-- INPUT RECORDS --
################

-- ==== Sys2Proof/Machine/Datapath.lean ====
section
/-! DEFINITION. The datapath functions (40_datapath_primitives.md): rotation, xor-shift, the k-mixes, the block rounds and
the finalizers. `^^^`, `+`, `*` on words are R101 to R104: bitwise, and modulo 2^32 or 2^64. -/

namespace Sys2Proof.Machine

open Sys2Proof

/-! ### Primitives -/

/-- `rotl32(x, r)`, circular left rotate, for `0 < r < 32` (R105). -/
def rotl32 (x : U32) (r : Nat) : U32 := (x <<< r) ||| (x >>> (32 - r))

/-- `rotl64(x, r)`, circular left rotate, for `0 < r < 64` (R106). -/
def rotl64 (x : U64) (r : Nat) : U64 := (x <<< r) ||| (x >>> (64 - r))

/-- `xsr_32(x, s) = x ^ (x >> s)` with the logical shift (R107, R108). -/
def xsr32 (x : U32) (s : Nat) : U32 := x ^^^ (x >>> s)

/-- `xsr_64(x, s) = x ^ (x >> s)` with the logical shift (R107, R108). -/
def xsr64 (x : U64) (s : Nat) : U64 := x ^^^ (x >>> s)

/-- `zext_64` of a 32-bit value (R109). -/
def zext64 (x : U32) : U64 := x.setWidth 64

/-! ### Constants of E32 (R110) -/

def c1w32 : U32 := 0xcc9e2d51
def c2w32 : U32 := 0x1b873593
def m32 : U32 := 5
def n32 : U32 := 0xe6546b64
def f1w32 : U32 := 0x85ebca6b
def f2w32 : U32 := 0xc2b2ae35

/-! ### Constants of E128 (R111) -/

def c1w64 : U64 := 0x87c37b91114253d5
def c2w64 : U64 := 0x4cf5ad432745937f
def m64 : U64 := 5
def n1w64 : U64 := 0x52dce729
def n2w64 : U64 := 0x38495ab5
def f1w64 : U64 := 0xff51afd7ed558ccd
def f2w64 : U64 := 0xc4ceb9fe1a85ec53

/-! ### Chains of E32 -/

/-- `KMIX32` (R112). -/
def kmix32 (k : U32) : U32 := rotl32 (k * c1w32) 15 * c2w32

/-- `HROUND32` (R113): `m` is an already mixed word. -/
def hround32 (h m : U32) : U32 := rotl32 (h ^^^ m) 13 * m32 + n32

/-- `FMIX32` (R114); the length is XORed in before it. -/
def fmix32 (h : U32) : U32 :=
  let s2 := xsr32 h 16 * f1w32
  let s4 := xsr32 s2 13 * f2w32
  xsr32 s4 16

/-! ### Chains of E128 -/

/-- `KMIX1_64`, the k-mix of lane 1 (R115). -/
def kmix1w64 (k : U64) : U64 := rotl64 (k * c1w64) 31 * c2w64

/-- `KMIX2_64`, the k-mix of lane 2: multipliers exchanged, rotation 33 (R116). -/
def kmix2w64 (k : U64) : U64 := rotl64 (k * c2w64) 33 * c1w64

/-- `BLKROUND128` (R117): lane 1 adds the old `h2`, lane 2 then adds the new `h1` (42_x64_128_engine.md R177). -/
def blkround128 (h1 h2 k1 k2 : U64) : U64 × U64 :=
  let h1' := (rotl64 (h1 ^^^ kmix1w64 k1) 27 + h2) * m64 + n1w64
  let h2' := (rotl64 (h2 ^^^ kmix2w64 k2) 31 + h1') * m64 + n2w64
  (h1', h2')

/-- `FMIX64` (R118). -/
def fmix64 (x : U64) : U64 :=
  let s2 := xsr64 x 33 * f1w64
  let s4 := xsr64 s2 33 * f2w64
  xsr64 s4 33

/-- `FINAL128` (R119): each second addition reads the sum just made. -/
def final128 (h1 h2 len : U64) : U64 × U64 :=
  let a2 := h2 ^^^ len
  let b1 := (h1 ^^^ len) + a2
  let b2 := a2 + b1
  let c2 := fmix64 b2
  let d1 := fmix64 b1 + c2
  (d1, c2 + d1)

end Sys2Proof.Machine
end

################

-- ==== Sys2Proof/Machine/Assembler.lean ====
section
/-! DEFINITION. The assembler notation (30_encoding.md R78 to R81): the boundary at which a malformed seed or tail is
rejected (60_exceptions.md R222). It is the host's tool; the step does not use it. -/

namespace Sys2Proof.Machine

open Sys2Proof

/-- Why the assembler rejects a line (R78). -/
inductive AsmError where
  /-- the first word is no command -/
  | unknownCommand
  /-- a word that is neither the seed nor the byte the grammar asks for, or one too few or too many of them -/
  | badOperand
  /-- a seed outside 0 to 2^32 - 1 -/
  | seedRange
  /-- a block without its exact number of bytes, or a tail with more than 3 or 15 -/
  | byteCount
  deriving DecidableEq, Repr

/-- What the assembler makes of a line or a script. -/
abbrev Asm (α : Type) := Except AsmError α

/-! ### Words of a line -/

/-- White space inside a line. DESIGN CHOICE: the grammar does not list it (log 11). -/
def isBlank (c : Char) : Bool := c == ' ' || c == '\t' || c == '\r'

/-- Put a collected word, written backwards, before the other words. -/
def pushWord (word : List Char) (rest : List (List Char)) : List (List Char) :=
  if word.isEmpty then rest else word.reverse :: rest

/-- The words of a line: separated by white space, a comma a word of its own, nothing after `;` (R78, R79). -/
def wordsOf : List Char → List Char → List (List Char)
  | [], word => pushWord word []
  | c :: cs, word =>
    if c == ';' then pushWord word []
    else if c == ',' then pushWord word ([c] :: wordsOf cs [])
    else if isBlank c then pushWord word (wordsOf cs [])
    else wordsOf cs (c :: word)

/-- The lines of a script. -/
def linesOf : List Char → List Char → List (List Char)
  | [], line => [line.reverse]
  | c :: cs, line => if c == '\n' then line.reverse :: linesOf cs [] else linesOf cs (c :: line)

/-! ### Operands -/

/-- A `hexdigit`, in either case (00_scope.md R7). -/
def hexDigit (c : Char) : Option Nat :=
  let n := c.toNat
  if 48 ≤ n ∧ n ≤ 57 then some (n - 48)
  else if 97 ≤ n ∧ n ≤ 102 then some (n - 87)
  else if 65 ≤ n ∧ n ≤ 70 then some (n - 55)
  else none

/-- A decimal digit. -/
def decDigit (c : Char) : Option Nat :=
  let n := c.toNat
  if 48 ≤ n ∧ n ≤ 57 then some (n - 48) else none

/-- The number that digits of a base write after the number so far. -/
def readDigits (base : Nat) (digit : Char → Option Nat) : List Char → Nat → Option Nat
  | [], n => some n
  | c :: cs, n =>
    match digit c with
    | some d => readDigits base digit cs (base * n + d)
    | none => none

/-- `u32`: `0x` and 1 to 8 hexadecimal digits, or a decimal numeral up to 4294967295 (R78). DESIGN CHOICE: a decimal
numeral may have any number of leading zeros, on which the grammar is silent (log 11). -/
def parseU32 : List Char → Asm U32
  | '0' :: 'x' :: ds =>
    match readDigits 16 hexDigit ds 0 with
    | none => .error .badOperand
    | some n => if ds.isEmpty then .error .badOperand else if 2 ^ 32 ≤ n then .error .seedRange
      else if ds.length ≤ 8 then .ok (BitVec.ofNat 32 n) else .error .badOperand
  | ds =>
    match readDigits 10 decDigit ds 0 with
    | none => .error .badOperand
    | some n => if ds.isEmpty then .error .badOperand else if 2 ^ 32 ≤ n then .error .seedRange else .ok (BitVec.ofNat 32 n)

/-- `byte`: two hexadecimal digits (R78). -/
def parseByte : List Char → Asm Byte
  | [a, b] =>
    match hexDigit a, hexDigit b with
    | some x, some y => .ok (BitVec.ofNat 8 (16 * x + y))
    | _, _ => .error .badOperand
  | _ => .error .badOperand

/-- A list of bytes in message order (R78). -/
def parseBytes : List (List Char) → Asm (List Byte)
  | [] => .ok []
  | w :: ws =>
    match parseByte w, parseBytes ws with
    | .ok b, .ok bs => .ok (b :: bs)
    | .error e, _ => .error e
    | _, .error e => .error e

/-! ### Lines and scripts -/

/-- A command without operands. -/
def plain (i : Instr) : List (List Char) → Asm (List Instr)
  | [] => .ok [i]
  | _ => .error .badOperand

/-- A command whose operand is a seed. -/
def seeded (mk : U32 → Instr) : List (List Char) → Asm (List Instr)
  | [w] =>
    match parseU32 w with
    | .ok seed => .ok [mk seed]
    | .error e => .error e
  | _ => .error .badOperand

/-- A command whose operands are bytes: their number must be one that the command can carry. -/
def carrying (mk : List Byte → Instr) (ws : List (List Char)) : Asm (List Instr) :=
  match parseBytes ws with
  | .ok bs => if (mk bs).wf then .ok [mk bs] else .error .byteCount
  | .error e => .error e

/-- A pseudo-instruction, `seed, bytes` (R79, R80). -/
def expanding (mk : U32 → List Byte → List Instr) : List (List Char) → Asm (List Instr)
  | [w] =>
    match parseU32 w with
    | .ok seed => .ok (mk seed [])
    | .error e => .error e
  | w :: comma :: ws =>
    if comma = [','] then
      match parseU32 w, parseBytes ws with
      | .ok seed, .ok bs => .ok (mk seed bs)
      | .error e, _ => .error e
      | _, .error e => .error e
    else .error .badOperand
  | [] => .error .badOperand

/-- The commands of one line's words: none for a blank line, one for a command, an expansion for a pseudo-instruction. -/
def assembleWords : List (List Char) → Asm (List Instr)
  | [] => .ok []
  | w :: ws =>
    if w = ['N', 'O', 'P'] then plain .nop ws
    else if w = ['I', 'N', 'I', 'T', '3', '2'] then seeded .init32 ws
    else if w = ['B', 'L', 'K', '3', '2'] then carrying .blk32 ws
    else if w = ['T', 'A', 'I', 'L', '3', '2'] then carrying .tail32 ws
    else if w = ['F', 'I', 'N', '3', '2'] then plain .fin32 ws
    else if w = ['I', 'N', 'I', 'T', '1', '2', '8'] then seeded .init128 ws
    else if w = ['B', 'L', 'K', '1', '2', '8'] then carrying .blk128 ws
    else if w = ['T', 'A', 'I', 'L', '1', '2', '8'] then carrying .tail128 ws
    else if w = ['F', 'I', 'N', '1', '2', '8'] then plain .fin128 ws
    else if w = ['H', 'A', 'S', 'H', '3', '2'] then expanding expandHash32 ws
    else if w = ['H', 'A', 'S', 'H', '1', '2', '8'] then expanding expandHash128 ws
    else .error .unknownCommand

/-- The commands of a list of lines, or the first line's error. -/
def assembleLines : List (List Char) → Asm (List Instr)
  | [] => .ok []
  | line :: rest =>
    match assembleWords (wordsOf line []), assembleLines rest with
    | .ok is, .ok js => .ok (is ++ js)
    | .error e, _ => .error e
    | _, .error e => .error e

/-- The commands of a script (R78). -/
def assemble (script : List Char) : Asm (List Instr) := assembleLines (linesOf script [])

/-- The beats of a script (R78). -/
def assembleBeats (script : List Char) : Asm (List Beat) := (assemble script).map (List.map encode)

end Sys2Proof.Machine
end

################

There is a line with "def parseByte : List Char → Asm Byte" and a line with "order (R78). -/" above. Copy exactly those two lines and all lines between them, with nothing else.

def parseByte : List Char → Asm Byte
  | [a, b] =>
    match hexDigit a, hexDigit b with
    | some x, some y => .ok (BitVec.ofNat 8 (16 * x + y))
    | _, _ => .error .badOperand
  | _ => .error .badOperand

/-- A list of bytes in message order (R78). -/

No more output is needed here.